*** Opening of DATA TO EXAMINE ***

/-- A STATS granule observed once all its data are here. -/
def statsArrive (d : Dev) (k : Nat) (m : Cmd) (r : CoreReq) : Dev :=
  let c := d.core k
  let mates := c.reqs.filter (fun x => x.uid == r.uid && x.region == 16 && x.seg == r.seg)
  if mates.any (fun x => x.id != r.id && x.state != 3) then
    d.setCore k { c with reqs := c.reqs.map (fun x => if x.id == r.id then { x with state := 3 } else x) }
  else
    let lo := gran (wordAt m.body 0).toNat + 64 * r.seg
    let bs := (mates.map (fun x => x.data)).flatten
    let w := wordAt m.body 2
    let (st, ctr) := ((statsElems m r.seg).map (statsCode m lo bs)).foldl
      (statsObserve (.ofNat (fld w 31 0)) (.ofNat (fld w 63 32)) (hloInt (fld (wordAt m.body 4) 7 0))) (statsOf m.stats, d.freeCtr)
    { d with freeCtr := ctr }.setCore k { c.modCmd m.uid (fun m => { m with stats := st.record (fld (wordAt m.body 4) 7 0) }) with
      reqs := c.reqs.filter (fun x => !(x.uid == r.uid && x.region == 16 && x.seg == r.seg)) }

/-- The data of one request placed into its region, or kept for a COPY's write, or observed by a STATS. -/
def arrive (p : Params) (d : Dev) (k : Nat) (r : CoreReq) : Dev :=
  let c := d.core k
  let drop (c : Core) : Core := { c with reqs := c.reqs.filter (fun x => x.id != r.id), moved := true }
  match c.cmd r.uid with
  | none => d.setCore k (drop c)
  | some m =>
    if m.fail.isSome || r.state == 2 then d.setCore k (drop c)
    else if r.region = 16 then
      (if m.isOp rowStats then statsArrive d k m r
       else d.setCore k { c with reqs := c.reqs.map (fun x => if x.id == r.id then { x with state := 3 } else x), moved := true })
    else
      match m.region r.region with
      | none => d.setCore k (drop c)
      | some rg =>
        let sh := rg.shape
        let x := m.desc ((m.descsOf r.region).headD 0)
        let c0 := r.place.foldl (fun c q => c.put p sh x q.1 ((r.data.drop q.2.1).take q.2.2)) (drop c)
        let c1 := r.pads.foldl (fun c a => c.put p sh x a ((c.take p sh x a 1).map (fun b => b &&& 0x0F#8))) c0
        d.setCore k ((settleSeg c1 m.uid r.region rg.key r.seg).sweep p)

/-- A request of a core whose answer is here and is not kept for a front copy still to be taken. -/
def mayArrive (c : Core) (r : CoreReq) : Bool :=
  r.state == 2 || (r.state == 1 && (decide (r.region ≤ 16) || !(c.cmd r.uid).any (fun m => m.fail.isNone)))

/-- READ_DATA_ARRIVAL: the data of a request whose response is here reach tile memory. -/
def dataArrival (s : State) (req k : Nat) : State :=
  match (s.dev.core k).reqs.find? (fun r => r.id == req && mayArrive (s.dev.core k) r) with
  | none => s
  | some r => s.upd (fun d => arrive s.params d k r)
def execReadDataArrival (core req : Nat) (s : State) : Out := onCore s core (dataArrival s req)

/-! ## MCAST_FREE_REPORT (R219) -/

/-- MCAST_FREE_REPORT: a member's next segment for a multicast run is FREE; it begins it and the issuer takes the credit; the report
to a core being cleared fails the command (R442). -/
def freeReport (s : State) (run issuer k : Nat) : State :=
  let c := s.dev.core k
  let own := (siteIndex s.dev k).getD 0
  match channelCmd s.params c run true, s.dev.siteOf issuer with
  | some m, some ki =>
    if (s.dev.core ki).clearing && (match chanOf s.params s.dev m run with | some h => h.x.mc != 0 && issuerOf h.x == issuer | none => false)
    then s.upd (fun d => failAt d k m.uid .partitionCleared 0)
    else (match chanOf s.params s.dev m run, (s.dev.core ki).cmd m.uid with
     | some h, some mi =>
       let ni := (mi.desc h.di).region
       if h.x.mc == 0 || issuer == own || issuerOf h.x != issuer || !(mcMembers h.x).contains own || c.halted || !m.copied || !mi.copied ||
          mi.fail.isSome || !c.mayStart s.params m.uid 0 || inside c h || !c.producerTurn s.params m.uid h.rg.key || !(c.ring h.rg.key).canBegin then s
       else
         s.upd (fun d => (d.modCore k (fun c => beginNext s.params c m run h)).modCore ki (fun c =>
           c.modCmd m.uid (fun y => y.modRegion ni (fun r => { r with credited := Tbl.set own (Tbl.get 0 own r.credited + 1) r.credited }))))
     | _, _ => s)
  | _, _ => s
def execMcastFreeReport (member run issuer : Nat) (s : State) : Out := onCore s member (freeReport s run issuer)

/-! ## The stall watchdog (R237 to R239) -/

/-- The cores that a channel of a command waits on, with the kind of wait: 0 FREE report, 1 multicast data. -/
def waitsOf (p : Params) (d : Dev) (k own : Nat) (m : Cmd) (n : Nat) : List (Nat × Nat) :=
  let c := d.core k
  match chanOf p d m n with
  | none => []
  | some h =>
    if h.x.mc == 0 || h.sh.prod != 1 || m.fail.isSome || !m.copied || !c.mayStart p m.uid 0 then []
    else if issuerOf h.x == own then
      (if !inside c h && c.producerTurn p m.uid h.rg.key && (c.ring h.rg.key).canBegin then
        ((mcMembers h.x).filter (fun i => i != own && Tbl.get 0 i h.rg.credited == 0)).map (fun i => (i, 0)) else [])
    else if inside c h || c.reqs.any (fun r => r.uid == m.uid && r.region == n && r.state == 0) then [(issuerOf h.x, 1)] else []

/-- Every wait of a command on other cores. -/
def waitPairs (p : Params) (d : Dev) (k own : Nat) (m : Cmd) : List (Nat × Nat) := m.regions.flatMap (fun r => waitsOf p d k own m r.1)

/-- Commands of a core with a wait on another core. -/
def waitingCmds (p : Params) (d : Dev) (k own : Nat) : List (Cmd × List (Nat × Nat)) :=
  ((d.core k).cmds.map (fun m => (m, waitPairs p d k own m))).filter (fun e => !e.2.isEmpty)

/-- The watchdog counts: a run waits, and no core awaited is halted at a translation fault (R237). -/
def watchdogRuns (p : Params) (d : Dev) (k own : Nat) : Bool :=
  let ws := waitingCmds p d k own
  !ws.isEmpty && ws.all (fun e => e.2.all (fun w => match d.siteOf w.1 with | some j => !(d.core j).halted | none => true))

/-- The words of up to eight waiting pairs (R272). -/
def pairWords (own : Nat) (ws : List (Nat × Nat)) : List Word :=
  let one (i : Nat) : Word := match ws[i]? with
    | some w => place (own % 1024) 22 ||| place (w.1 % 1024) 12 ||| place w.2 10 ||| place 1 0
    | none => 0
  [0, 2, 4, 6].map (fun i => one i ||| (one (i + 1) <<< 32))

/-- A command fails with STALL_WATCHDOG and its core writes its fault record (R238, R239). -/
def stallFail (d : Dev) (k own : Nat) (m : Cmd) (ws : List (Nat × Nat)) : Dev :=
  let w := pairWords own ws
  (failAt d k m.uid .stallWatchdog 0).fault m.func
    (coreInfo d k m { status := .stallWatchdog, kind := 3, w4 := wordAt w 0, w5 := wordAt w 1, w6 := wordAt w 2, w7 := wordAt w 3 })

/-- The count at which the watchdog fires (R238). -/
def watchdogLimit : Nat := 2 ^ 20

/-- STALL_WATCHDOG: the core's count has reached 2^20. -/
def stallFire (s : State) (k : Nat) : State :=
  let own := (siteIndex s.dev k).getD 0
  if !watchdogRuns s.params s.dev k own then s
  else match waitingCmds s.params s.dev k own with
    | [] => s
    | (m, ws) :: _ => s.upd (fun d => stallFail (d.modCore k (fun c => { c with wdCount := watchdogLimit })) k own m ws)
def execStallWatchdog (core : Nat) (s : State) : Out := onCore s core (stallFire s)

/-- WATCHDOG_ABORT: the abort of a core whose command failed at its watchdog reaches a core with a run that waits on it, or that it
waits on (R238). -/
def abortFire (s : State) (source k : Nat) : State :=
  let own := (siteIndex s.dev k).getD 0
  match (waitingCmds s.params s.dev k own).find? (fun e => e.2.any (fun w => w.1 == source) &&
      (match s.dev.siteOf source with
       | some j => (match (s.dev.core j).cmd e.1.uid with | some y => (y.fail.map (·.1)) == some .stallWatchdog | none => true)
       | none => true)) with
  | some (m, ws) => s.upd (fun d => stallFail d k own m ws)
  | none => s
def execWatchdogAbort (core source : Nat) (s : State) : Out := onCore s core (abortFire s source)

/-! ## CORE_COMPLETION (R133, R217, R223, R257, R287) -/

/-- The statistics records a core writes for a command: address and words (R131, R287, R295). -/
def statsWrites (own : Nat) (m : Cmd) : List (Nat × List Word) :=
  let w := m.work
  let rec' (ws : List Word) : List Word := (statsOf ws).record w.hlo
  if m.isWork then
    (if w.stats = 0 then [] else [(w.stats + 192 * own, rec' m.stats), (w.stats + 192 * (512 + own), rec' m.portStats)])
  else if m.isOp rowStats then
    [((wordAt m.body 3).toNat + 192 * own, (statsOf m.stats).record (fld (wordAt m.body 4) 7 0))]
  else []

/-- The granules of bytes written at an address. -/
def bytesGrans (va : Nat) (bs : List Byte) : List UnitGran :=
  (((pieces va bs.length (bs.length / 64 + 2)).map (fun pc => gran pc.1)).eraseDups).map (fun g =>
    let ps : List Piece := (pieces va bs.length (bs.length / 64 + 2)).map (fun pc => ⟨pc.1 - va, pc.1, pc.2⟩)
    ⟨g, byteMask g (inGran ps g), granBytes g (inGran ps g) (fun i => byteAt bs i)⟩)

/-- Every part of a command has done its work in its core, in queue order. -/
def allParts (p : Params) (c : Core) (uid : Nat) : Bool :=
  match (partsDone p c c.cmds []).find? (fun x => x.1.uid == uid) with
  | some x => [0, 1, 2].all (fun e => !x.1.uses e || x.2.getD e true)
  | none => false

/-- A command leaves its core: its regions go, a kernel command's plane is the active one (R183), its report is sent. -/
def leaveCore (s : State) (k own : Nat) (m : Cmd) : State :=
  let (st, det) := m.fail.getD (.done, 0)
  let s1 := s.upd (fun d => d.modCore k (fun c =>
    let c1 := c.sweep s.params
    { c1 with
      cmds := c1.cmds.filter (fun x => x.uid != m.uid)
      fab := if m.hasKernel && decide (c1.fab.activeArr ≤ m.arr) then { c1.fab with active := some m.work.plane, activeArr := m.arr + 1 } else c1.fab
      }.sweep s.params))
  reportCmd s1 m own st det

*** Close of DATA TO EXAMINE ***
*** Opening of DATA TO EXAMINE ***

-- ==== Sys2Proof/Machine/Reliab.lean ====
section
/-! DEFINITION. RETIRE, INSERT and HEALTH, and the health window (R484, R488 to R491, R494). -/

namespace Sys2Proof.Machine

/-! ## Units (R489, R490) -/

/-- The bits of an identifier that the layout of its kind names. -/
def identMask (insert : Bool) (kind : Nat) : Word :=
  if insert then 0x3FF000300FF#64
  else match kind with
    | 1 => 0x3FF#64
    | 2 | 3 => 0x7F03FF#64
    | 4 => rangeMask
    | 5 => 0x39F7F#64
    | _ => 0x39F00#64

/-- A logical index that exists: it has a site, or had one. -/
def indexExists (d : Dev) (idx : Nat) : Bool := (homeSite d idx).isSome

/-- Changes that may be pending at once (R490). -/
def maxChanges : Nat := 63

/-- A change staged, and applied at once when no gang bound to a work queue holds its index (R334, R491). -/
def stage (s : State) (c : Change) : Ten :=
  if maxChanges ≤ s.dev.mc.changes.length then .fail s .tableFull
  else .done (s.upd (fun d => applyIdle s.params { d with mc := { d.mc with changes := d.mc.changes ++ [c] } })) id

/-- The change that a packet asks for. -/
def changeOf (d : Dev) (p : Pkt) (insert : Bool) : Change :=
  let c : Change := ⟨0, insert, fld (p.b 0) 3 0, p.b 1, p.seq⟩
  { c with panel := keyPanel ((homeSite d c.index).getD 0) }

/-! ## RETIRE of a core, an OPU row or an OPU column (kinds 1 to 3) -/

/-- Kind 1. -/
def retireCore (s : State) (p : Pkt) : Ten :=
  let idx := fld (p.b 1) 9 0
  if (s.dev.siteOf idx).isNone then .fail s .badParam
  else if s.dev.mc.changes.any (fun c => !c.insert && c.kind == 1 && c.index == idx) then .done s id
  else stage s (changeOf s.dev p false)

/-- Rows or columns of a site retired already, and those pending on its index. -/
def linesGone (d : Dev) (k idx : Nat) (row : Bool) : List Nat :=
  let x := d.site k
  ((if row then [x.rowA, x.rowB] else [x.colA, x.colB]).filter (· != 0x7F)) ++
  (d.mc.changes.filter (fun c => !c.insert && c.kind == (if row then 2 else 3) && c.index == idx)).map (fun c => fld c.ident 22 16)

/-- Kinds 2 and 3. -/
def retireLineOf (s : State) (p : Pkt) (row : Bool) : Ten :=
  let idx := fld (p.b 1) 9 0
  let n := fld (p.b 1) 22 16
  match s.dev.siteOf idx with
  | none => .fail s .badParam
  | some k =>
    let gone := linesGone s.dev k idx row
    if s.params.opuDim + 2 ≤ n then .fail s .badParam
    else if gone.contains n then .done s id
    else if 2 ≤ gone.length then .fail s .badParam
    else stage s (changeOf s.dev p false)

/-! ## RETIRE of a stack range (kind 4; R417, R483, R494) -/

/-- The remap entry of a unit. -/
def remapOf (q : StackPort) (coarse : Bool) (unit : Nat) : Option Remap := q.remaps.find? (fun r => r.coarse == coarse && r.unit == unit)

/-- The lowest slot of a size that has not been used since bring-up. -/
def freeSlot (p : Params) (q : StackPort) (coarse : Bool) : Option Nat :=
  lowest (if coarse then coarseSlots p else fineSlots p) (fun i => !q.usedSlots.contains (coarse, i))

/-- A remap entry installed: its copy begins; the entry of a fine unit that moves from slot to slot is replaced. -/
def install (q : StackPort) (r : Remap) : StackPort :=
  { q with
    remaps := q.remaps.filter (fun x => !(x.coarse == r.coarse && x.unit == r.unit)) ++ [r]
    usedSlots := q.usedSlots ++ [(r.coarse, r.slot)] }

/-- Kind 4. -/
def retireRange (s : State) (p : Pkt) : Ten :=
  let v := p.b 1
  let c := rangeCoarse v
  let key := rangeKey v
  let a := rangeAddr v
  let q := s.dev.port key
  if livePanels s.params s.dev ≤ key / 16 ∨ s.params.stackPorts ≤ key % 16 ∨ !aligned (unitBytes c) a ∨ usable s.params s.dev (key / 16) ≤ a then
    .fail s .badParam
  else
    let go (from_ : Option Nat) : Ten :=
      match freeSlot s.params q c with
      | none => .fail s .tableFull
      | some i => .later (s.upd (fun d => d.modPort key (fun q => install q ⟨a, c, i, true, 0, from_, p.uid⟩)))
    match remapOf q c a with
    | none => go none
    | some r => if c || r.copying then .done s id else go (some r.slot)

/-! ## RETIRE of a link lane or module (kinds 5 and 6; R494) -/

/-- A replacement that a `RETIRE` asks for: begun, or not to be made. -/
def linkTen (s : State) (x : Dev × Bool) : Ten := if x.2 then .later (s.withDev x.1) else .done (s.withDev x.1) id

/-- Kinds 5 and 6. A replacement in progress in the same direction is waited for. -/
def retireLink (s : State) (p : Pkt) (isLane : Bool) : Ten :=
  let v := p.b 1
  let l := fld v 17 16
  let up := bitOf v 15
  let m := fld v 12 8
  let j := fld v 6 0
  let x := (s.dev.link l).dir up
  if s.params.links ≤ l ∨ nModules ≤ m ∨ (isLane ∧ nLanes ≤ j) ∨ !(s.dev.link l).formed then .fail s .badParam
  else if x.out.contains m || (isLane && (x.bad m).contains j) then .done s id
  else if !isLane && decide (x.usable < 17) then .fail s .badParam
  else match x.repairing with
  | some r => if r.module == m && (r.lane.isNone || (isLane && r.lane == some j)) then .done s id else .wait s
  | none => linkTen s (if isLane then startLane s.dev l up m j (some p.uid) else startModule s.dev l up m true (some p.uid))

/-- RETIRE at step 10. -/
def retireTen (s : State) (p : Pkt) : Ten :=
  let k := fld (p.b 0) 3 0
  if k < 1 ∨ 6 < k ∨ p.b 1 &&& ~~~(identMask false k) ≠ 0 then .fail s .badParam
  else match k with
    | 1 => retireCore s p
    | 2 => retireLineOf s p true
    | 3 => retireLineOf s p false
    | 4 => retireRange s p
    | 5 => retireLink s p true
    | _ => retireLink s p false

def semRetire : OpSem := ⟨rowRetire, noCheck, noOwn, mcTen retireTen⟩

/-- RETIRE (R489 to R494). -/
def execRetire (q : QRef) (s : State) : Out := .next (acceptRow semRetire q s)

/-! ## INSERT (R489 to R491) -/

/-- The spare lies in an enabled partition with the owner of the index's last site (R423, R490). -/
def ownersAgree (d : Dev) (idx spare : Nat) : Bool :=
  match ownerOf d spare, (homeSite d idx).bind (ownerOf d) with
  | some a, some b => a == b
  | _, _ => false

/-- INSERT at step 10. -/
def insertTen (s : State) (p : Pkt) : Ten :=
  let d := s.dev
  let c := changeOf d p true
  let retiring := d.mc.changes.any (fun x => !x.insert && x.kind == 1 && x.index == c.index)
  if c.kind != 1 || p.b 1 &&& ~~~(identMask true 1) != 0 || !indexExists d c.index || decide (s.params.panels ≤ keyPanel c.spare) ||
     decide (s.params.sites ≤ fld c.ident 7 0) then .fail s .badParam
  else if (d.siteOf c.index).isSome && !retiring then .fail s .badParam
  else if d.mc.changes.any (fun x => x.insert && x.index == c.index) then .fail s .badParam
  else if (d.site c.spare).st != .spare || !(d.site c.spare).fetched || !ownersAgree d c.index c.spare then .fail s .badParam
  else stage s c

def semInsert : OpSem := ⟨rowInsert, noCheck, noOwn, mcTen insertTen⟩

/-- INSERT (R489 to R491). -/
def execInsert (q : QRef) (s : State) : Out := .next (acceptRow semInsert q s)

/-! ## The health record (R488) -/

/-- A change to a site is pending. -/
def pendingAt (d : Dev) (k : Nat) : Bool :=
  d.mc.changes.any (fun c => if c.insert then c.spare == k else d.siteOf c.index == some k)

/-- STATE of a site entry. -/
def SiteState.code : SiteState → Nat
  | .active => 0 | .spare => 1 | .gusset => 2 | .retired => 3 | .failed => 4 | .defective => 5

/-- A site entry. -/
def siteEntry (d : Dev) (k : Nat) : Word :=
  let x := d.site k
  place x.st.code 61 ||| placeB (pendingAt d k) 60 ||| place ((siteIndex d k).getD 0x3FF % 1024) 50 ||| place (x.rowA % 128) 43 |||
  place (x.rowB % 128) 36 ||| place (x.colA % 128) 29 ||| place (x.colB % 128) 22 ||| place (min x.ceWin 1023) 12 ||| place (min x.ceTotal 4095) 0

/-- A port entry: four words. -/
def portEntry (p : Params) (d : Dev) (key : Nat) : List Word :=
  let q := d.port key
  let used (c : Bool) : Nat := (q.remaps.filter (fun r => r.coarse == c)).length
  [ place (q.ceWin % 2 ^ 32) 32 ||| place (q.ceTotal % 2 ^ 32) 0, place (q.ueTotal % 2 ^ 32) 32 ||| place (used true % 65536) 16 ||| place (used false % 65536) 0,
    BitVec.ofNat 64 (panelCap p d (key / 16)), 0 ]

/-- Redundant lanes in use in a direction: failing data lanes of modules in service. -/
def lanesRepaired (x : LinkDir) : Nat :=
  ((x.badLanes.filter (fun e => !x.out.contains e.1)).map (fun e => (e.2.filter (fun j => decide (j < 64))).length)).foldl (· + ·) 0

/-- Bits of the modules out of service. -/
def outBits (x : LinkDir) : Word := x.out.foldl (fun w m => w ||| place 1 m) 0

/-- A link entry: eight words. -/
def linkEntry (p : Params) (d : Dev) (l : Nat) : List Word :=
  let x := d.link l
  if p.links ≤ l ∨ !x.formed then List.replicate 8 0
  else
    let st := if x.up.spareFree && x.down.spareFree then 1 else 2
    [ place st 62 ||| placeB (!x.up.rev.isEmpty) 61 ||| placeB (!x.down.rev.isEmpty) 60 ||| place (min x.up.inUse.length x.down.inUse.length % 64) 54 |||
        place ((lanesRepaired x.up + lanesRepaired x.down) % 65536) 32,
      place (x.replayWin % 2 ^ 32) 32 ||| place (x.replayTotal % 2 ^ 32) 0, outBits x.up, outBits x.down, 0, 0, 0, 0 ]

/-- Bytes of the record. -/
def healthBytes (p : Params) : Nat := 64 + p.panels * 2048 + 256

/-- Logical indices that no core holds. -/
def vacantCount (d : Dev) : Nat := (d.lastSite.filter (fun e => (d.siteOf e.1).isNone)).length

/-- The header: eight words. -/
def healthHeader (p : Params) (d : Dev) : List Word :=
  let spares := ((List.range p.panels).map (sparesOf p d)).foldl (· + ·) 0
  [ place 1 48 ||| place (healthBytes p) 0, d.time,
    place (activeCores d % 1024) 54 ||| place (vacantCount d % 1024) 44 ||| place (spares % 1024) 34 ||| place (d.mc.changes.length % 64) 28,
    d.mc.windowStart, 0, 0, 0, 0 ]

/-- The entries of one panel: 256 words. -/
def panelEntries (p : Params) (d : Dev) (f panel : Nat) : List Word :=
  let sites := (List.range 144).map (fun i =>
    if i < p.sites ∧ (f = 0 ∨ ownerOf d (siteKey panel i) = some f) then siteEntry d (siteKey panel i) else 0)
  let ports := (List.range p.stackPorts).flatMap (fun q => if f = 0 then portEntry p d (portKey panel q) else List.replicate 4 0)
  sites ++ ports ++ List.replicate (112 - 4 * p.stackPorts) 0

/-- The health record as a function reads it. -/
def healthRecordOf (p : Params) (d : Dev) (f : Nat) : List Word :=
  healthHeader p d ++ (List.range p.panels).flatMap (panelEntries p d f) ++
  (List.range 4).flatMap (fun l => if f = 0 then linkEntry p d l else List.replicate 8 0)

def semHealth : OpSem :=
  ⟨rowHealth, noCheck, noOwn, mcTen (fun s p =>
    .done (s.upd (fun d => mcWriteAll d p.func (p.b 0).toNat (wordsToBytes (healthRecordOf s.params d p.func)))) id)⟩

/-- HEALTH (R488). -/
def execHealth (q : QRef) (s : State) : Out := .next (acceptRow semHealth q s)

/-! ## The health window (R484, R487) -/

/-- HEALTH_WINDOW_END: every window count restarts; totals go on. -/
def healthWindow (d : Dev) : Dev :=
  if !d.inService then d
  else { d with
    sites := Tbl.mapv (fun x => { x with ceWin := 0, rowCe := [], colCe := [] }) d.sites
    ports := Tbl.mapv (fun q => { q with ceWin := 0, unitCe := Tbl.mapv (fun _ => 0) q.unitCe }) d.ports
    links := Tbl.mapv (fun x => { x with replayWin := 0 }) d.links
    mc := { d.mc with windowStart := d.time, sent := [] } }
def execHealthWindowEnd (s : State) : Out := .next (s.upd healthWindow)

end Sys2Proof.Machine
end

*** Close of DATA TO EXAMINE ***

### AIM OF THE TASK
Collect from the data above every line that includes "failAt".

### WRITTEN ANSWER
    then s.upd (fun d => failAt d k m.uid .partitionCleared 0)
  (failAt d k m.uid .stallWatchdog 0).fault m.func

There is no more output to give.